→ REQUIREMENT: Here is the task for the records below: repeat exactly the lines from the one with "def Instr.addHl (r" to the one with "def Instr.rot (op", both included, and nothing else.

→ DATA PROVIDED:
-- ==== Sys2Proof/Families.lean ====
section
/-! DEFINITION. The instructions by family and operand: for each family of the opcode maps, the constructor its operand fields
select (30_encoding.md R182 to R189). Statements about a family range over its operands through these. -/

namespace Sys2Proof

/-- LD r8,r8, opcodes 0x40 to 0x7F; the cell of LD (HL),(HL) is HALT (R191, R220, R222, R223). -/
def Instr.ldR8 (d s : R8) : Instr :=
  match d, s with
  | .reg .b, .reg .b => .ldB_B
  | .reg .b, .reg .c => .ldB_C
  | .reg .b, .reg .d => .ldB_D
  | .reg .b, .reg .e => .ldB_E
  | .reg .b, .reg .h => .ldB_H
  | .reg .b, .reg .l => .ldB_L
  | .reg .b, .atHL => .ldB_atHL
  | .reg .b, .reg .a => .ldB_A
  | .reg .c, .reg .b => .ldC_B
  | .reg .c, .reg .c => .ldC_C
  | .reg .c, .reg .d => .ldC_D
  | .reg .c, .reg .e => .ldC_E
  | .reg .c, .reg .h => .ldC_H
  | .reg .c, .reg .l => .ldC_L
  | .reg .c, .atHL => .ldC_atHL
  | .reg .c, .reg .a => .ldC_A
  | .reg .d, .reg .b => .ldD_B
  | .reg .d, .reg .c => .ldD_C
  | .reg .d, .reg .d => .ldD_D
  | .reg .d, .reg .e => .ldD_E
  | .reg .d, .reg .h => .ldD_H
  | .reg .d, .reg .l => .ldD_L
  | .reg .d, .atHL => .ldD_atHL
  | .reg .d, .reg .a => .ldD_A
  | .reg .e, .reg .b => .ldE_B
  | .reg .e, .reg .c => .ldE_C
  | .reg .e, .reg .d => .ldE_D
  | .reg .e, .reg .e => .ldE_E
  | .reg .e, .reg .h => .ldE_H
  | .reg .e, .reg .l => .ldE_L
  | .reg .e, .atHL => .ldE_atHL
  | .reg .e, .reg .a => .ldE_A
  | .reg .h, .reg .b => .ldH_B
  | .reg .h, .reg .c => .ldH_C
  | .reg .h, .reg .d => .ldH_D
  | .reg .h, .reg .e => .ldH_E
  | .reg .h, .reg .h => .ldH_H
  | .reg .h, .reg .l => .ldH_L
  | .reg .h, .atHL => .ldH_atHL
  | .reg .h, .reg .a => .ldH_A
  | .reg .l, .reg .b => .ldL_B
  | .reg .l, .reg .c => .ldL_C
  | .reg .l, .reg .d => .ldL_D
  | .reg .l, .reg .e => .ldL_E
  | .reg .l, .reg .h => .ldL_H
  | .reg .l, .reg .l => .ldL_L
  | .reg .l, .atHL => .ldL_atHL
  | .reg .l, .reg .a => .ldL_A
  | .atHL, .reg .b => .ldAtHL_B
  | .atHL, .reg .c => .ldAtHL_C
  | .atHL, .reg .d => .ldAtHL_D
  | .atHL, .reg .e => .ldAtHL_E
  | .atHL, .reg .h => .ldAtHL_H
  | .atHL, .reg .l => .ldAtHL_L
  | .atHL, .atHL => .halt
  | .atHL, .reg .a => .ldAtHL_A
  | .reg .a, .reg .b => .ldA_B
  | .reg .a, .reg .c => .ldA_C
  | .reg .a, .reg .d => .ldA_D
  | .reg .a, .reg .e => .ldA_E
  | .reg .a, .reg .h => .ldA_H
  | .reg .a, .reg .l => .ldA_L
  | .reg .a, .atHL => .ldA_atHL
  | .reg .a, .reg .a => .ldA_A

/-- LD r8,n (R221, R224). -/
def Instr.ldImm (d : R8) (n : Byte) : Instr :=
  match d with
  | .reg .b => .ldB_n n
  | .reg .c => .ldC_n n
  | .reg .d => .ldD_n n
  | .reg .e => .ldE_n n
  | .reg .h => .ldH_n n
  | .reg .l => .ldL_n n
  | .atHL => .ldAtHL_n n
  | .reg .a => .ldA_n n

/-- LD A,(rr_mem) (R225, R226, R237, R238). -/
def Instr.ldAFrom (p : MemPair) : Instr :=
  match p with
  | .bc => .ldA_atBC
  | .de => .ldA_atDE
  | .hlInc => .ldA_atHLI
  | .hlDec => .ldA_atHLD

/-- LD (rr_mem),A (R227, R228, R235, R236). -/
def Instr.ldATo (p : MemPair) : Instr :=
  match p with
  | .bc => .ldAtBC_A
  | .de => .ldAtDE_A
  | .hlInc => .ldAtHLI_A
  | .hlDec => .ldAtHLD_A

/-- LD rr,nn (R260). -/
def Instr.ldPair (r : Pair) (nn : Word) : Instr :=
  match r with
  | .bc => .ldBC_nn nn
  | .de => .ldDE_nn nn
  | .hl => .ldHL_nn nn
  | .sp => .ldSP_nn nn

/-- PUSH rr (R263). -/
def Instr.push (r : StackPair) : Instr :=
  match r with
  | .bc => .pushBC
  | .de => .pushDE
  | .hl => .pushHL
  | .af => .pushAF

/-- POP rr (R264, R265). -/
def Instr.pop (r : StackPair) : Instr :=
  match r with
  | .bc => .popBC
  | .de => .popDE
  | .hl => .popHL
  | .af => .popAF

/-- The ALU operations with an r8 operand, opcodes 0x80 to 0xBF (R187, R280). -/
def Instr.alu (op : AluOp) (s : R8) : Instr :=
  match op, s with
  | .add, .reg .b => .addA_B
  | .add, .reg .c => .addA_C
  | .add, .reg .d => .addA_D
  | .add, .reg .e => .addA_E
  | .add, .reg .h => .addA_H
  | .add, .reg .l => .addA_L
  | .add, .atHL => .addA_atHL
  | .add, .reg .a => .addA_A
  | .adc, .reg .b => .adcA_B
  | .adc, .reg .c => .adcA_C
  | .adc, .reg .d => .adcA_D
  | .adc, .reg .e => .adcA_E
  | .adc, .reg .h => .adcA_H
  | .adc, .reg .l => .adcA_L
  | .adc, .atHL => .adcA_atHL
  | .adc, .reg .a => .adcA_A
  | .sub, .reg .b => .subB
  | .sub, .reg .c => .subC
  | .sub, .reg .d => .subD
  | .sub, .reg .e => .subE
  | .sub, .reg .h => .subH
  | .sub, .reg .l => .subL
  | .sub, .atHL => .subAtHL
  | .sub, .reg .a => .subA
  | .sbc, .reg .b => .sbcA_B
  | .sbc, .reg .c => .sbcA_C
  | .sbc, .reg .d => .sbcA_D
  | .sbc, .reg .e => .sbcA_E
  | .sbc, .reg .h => .sbcA_H
  | .sbc, .reg .l => .sbcA_L
  | .sbc, .atHL => .sbcA_atHL
  | .sbc, .reg .a => .sbcA_A
  | .and, .reg .b => .andB
  | .and, .reg .c => .andC
  | .and, .reg .d => .andD
  | .and, .reg .e => .andE
  | .and, .reg .h => .andH
  | .and, .reg .l => .andL
  | .and, .atHL => .andAtHL
  | .and, .reg .a => .andA
  | .xor, .reg .b => .xorB
  | .xor, .reg .c => .xorC
  | .xor, .reg .d => .xorD
  | .xor, .reg .e => .xorE
  | .xor, .reg .h => .xorH
  | .xor, .reg .l => .xorL
  | .xor, .atHL => .xorAtHL
  | .xor, .reg .a => .xorA
  | .or, .reg .b => .orB
  | .or, .reg .c => .orC
  | .or, .reg .d => .orD
  | .or, .reg .e => .orE
  | .or, .reg .h => .orH
  | .or, .reg .l => .orL
  | .or, .atHL => .orAtHL
  | .or, .reg .a => .orA
  | .cp, .reg .b => .cpB
  | .cp, .reg .c => .cpC
  | .cp, .reg .d => .cpD
  | .cp, .reg .e => .cpE
  | .cp, .reg .h => .cpH
  | .cp, .reg .l => .cpL
  | .cp, .atHL => .cpAtHL
  | .cp, .reg .a => .cpA

/-- The ALU operations with an immediate (R187, R280). -/
def Instr.aluImm (op : AluOp) (n : Byte) : Instr :=
  match op with
  | .add => .addA_n n
  | .adc => .adcA_n n
  | .sub => .sub_n n
  | .sbc => .sbcA_n n
  | .and => .and_n n
  | .xor => .xor_n n
  | .or => .or_n n
  | .cp => .cp_n n

/-- INC r8 (R289, R290). -/
def Instr.incR8 (r : R8) : Instr :=
  match r with
  | .reg .b => .incB
  | .reg .c => .incC
  | .reg .d => .incD
  | .reg .e => .incE
  | .reg .h => .incH
  | .reg .l => .incL
  | .atHL => .incAtHL
  | .reg .a => .incA

/-- DEC r8 (R291, R292). -/
def Instr.decR8 (r : R8) : Instr :=
  match r with
  | .reg .b => .decB
  | .reg .c => .decC
  | .reg .d => .decD
  | .reg .e => .decE
  | .reg .h => .decH
  | .reg .l => .decL
  | .atHL => .decAtHL
  | .reg .a => .decA

/-- ADD HL,rr (R320). -/
def Instr.addHl (r : Pair) : Instr :=
  match r with
  | .bc => .addHL_BC
  | .de => .addHL_DE
  | .hl => .addHL_HL
  | .sp => .addHL_SP

/-- INC rr (R321). -/
def Instr.incPair (r : Pair) : Instr :=
  match r with
  | .bc => .incBC
  | .de => .incDE
  | .hl => .incHL
  | .sp => .incSP

/-- DEC rr (R322). -/
def Instr.decPair (r : Pair) : Instr :=
  match r with
  | .bc => .decBC
  | .de => .decDE
  | .hl => .decHL
  | .sp => .decSP

/-- JP cc,nn (R381). -/
def Instr.jpIf (cc : Cond) (nn : Word) : Instr :=
  match cc with
  | .nz => .jpNZ_nn nn
  | .z => .jpZ_nn nn
  | .nc => .jpNC_nn nn
  | .c => .jpC_nn nn

/-- JR cc,e (R384). -/
def Instr.jrIf (cc : Cond) (e : Byte) : Instr :=
  match cc with
  | .nz => .jrNZ_e e
  | .z => .jrZ_e e
  | .nc => .jrNC_e e
  | .c => .jrC_e e

/-- CALL cc,nn (R386). -/
def Instr.callIf (cc : Cond) (nn : Word) : Instr :=
  match cc with
  | .nz => .callNZ_nn nn
  | .z => .callZ_nn nn
  | .nc => .callNC_nn nn
  | .c => .callC_nn nn

/-- RET cc (R388). -/
def Instr.retIf (cc : Cond) : Instr :=
  match cc with
  | .nz => .retNZ
  | .z => .retZ
  | .nc => .retNC
  | .c => .retC

/-- RST t (R189, R390). -/
def Instr.rst (t : BitVec 3) : Instr :=
  if t = 0 then .rst00
  else if t = 1 then .rst08
  else if t = 2 then .rst10
  else if t = 3 then .rst18
  else if t = 4 then .rst20
  else if t = 5 then .rst28
  else if t = 6 then .rst30
  else .rst38

/-- The rotates, shifts and SWAP of the extended table (R188, R345 to R352). -/
def Instr.rot (op : RotOp) (r : R8) : Instr :=
  match op, r with
  | .rlc, .reg .b => .rlcB
  | .rlc, .reg .c => .rlcC
  | .rlc, .reg .d => .rlcD
  | .rlc, .reg .e => .rlcE
  | .rlc, .reg .h => .rlcH
  | .rlc, .reg .l => .rlcL
  | .rlc, .atHL => .rlcAtHL
  | .rlc, .reg .a => .rlcA
  | .rrc, .reg .b => .rrcB
  | .rrc, .reg .c => .rrcC
  | .rrc, .reg .d => .rrcD
  | .rrc, .reg .e => .rrcE
  | .rrc, .reg .h => .rrcH
  | .rrc, .reg .l => .rrcL
  | .rrc, .atHL => .rrcAtHL
  | .rrc, .reg .a => .rrcA
  | .rl, .reg .b => .rlB
  | .rl, .reg .c => .rlC
  | .rl, .reg .d => .rlD
  | .rl, .reg .e => .rlE
  | .rl, .reg .h => .rlH
  | .rl, .reg .l => .rlL
  | .rl, .atHL => .rlAtHL
  | .rl, .reg .a => .rlA
  | .rr, .reg .b => .rrB
  | .rr, .reg .c => .rrC
  | .rr, .reg .d => .rrD
  | .rr, .reg .e => .rrE
  | .rr, .reg .h => .rrH
  | .rr, .reg .l => .rrL
  | .rr, .atHL => .rrAtHL
  | .rr, .reg .a => .rrA
  | .sla, .reg .b => .slaB
  | .sla, .reg .c => .slaC
  | .sla, .reg .d => .slaD
  | .sla, .reg .e => .slaE
  | .sla, .reg .h => .slaH
  | .sla, .reg .l => .slaL
  | .sla, .atHL => .slaAtHL
  | .sla, .reg .a => .slaA
  | .sra, .reg .b => .sraB
  | .sra, .reg .c => .sraC
  | .sra, .reg .d => .sraD
  | .sra, .reg .e => .sraE
  | .sra, .reg .h => .sraH
  | .sra, .reg .l => .sraL
  | .sra, .atHL => .sraAtHL
  | .sra, .reg .a => .sraA
  | .swap, .reg .b => .swapB
  | .swap, .reg .c => .swapC
  | .swap, .reg .d => .swapD
  | .swap, .reg .e => .swapE
  | .swap, .reg .h => .swapH
  | .swap, .reg .l => .swapL
  | .swap, .atHL => .swapAtHL
  | .swap, .reg .a => .swapA
  | .srl, .reg .b => .srlB
  | .srl, .reg .c => .srlC
  | .srl, .reg .d => .srlD
  | .srl, .reg .e => .srlE
  | .srl, .reg .h => .srlH
  | .srl, .reg .l => .srlL
  | .srl, .atHL => .srlAtHL
  | .srl, .reg .a => .srlA

/-- BIT b,r8 (R188, R353). -/
def Instr.bit (b : BitVec 3) (r : R8) : Instr :=
  if b = 0 then
    match r with
    | .reg .b => .bit0_B | .reg .c => .bit0_C | .reg .d => .bit0_D | .reg .e => .bit0_E | .reg .h => .bit0_H | .reg .l => .bit0_L | .atHL => .bit0_atHL | .reg .a => .bit0_A
  else if b = 1 then
    match r with
    | .reg .b => .bit1_B | .reg .c => .bit1_C | .reg .d => .bit1_D | .reg .e => .bit1_E | .reg .h => .bit1_H | .reg .l => .bit1_L | .atHL => .bit1_atHL | .reg .a => .bit1_A
  else if b = 2 then
    match r with
    | .reg .b => .bit2_B | .reg .c => .bit2_C | .reg .d => .bit2_D | .reg .e => .bit2_E | .reg .h => .bit2_H | .reg .l => .bit2_L | .atHL => .bit2_atHL | .reg .a => .bit2_A
  else if b = 3 then
    match r with
    | .reg .b => .bit3_B | .reg .c => .bit3_C | .reg .d => .bit3_D | .reg .e => .bit3_E | .reg .h => .bit3_H | .reg .l => .bit3_L | .atHL => .bit3_atHL | .reg .a => .bit3_A
  else if b = 4 then
    match r with
    | .reg .b => .bit4_B | .reg .c => .bit4_C | .reg .d => .bit4_D | .reg .e => .bit4_E | .reg .h => .bit4_H | .reg .l => .bit4_L | .atHL => .bit4_atHL | .reg .a => .bit4_A
  else if b = 5 then
    match r with
    | .reg .b => .bit5_B | .reg .c => .bit5_C | .reg .d => .bit5_D | .reg .e => .bit5_E | .reg .h => .bit5_H | .reg .l => .bit5_L | .atHL => .bit5_atHL | .reg .a => .bit5_A
  else if b = 6 then
    match r with
    | .reg .b => .bit6_B | .reg .c => .bit6_C | .reg .d => .bit6_D | .reg .e => .bit6_E | .reg .h => .bit6_H | .reg .l => .bit6_L | .atHL => .bit6_atHL | .reg .a => .bit6_A
  else
    match r with
    | .reg .b => .bit7_B | .reg .c => .bit7_C | .reg .d => .bit7_D | .reg .e => .bit7_E | .reg .h => .bit7_H | .reg .l => .bit7_L | .atHL => .bit7_atHL | .reg .a => .bit7_A

/-- RES b,r8 (R188, R354). -/
def Instr.res (b : BitVec 3) (r : R8) : Instr :=
  if b = 0 then
    match r with
    | .reg .b => .res0_B | .reg .c => .res0_C | .reg .d => .res0_D | .reg .e => .res0_E | .reg .h => .res0_H | .reg .l => .res0_L | .atHL => .res0_atHL | .reg .a => .res0_A
  else if b = 1 then
    match r with
    | .reg .b => .res1_B | .reg .c => .res1_C | .reg .d => .res1_D | .reg .e => .res1_E | .reg .h => .res1_H | .reg .l => .res1_L | .atHL => .res1_atHL | .reg .a => .res1_A
  else if b = 2 then
    match r with
    | .reg .b => .res2_B | .reg .c => .res2_C | .reg .d => .res2_D | .reg .e => .res2_E | .reg .h => .res2_H | .reg .l => .res2_L | .atHL => .res2_atHL | .reg .a => .res2_A
  else if b = 3 then
    match r with
    | .reg .b => .res3_B | .reg .c => .res3_C | .reg .d => .res3_D | .reg .e => .res3_E | .reg .h => .res3_H | .reg .l => .res3_L | .atHL => .res3_atHL | .reg .a => .res3_A
  else if b = 4 then
    match r with
    | .reg .b => .res4_B | .reg .c => .res4_C | .reg .d => .res4_D | .reg .e => .res4_E | .reg .h => .res4_H | .reg .l => .res4_L | .atHL => .res4_atHL | .reg .a => .res4_A
  else if b = 5 then
    match r with
    | .reg .b => .res5_B | .reg .c => .res5_C | .reg .d => .res5_D | .reg .e => .res5_E | .reg .h => .res5_H | .reg .l => .res5_L | .atHL => .res5_atHL | .reg .a => .res5_A
  else if b = 6 then
    match r with
    | .reg .b => .res6_B | .reg .c => .res6_C | .reg .d => .res6_D | .reg .e => .res6_E | .reg .h => .res6_H | .reg .l => .res6_L | .atHL => .res6_atHL | .reg .a => .res6_A
  else
    match r with
    | .reg .b => .res7_B | .reg .c => .res7_C | .reg .d => .res7_D | .reg .e => .res7_E | .reg .h => .res7_H | .reg .l => .res7_L | .atHL => .res7_atHL | .reg .a => .res7_A

/-- SET b,r8 (R188, R355). -/
def Instr.set (b : BitVec 3) (r : R8) : Instr :=
  if b = 0 then
    match r with
    | .reg .b => .set0_B | .reg .c => .set0_C | .reg .d => .set0_D | .reg .e => .set0_E | .reg .h => .set0_H | .reg .l => .set0_L | .atHL => .set0_atHL | .reg .a => .set0_A
  else if b = 1 then
    match r with
    | .reg .b => .set1_B | .reg .c => .set1_C | .reg .d => .set1_D | .reg .e => .set1_E | .reg .h => .set1_H | .reg .l => .set1_L | .atHL => .set1_atHL | .reg .a => .set1_A
  else if b = 2 then
    match r with
    | .reg .b => .set2_B | .reg .c => .set2_C | .reg .d => .set2_D | .reg .e => .set2_E | .reg .h => .set2_H | .reg .l => .set2_L | .atHL => .set2_atHL | .reg .a => .set2_A
  else if b = 3 then
    match r with
    | .reg .b => .set3_B | .reg .c => .set3_C | .reg .d => .set3_D | .reg .e => .set3_E | .reg .h => .set3_H | .reg .l => .set3_L | .atHL => .set3_atHL | .reg .a => .set3_A
  else if b = 4 then
    match r with
    | .reg .b => .set4_B | .reg .c => .set4_C | .reg .d => .set4_D | .reg .e => .set4_E | .reg .h => .set4_H | .reg .l => .set4_L | .atHL => .set4_atHL | .reg .a => .set4_A
  else if b = 5 then
    match r with
    | .reg .b => .set5_B | .reg .c => .set5_C | .reg .d => .set5_D | .reg .e => .set5_E | .reg .h => .set5_H | .reg .l => .set5_L | .atHL => .set5_atHL | .reg .a => .set5_A
  else if b = 6 then
    match r with
    | .reg .b => .set6_B | .reg .c => .set6_C | .reg .d => .set6_D | .reg .e => .set6_E | .reg .h => .set6_H | .reg .l => .set6_L | .atHL => .set6_atHL | .reg .a => .set6_A
  else
    match r with
    | .reg .b => .set7_B | .reg .c => .set7_C | .reg .d => .set7_D | .reg .e => .set7_E | .reg .h => .set7_H | .reg .l => .set7_L | .atHL => .set7_atHL | .reg .a => .set7_A

/-- The 11 illegal opcodes with their bytes (R193). -/
def Instr.illegals : List (Instr × Byte) :=
  [(.illegalD3, 0xD3), (.illegalDB, 0xDB), (.illegalDD, 0xDD), (.illegalE3, 0xE3), (.illegalE4, 0xE4), (.illegalEB, 0xEB),
   (.illegalEC, 0xEC), (.illegalED, 0xED), (.illegalF4, 0xF4), (.illegalFC, 0xFC), (.illegalFD, 0xFD)]

end Sys2Proof
end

→ ANSWER BELOW:
def Instr.addHl (r : Pair) : Instr :=
  match r with
  | .bc => .addHL_BC
  | .de => .addHL_DE
  | .hl => .addHL_HL
  | .sp => .addHL_SP

/-- INC rr (R321). -/
def Instr.incPair (r : Pair) : Instr :=
  match r with
  | .bc => .incBC
  | .de => .incDE
  | .hl => .incHL
  | .sp => .incSP

/-- DEC rr (R322). -/
def Instr.decPair (r : Pair) : Instr :=
  match r with
  | .bc => .decBC
  | .de => .decDE
  | .hl => .decHL
  | .sp => .decSP

/-- JP cc,nn (R381). -/
def Instr.jpIf (cc : Cond) (nn : Word) : Instr :=
  match cc with
  | .nz => .jpNZ_nn nn
  | .z => .jpZ_nn nn
  | .nc => .jpNC_nn nn
  | .c => .jpC_nn nn

/-- JR cc,e (R384). -/
def Instr.jrIf (cc : Cond) (e : Byte) : Instr :=
  match cc with
  | .nz => .jrNZ_e e
  | .z => .jrZ_e e
  | .nc => .jrNC_e e
  | .c => .jrC_e e

/-- CALL cc,nn (R386). -/
def Instr.callIf (cc : Cond) (nn : Word) : Instr :=
  match cc with
  | .nz => .callNZ_nn nn
  | .z => .callZ_nn nn
  | .nc => .callNC_nn nn
  | .c => .callC_nn nn

/-- RET cc (R388). -/
def Instr.retIf (cc : Cond) : Instr :=
  match cc with
  | .nz => .retNZ
  | .z => .retZ
  | .nc => .retNC
  | .c => .retC

/-- RST t (R189, R390). -/
def Instr.rst (t : BitVec 3) : Instr :=
  if t = 0 then .rst00
  else if t = 1 then .rst08
  else if t = 2 then .rst10
  else if t = 3 then .rst18
  else if t = 4 then .rst20
  else if t = 5 then .rst28
  else if t = 6 then .rst30
  else .rst38

/-- The rotates, shifts and SWAP of the extended table (R188, R345 to R352). -/
def Instr.rot (op : RotOp) (r : R8) : Instr :=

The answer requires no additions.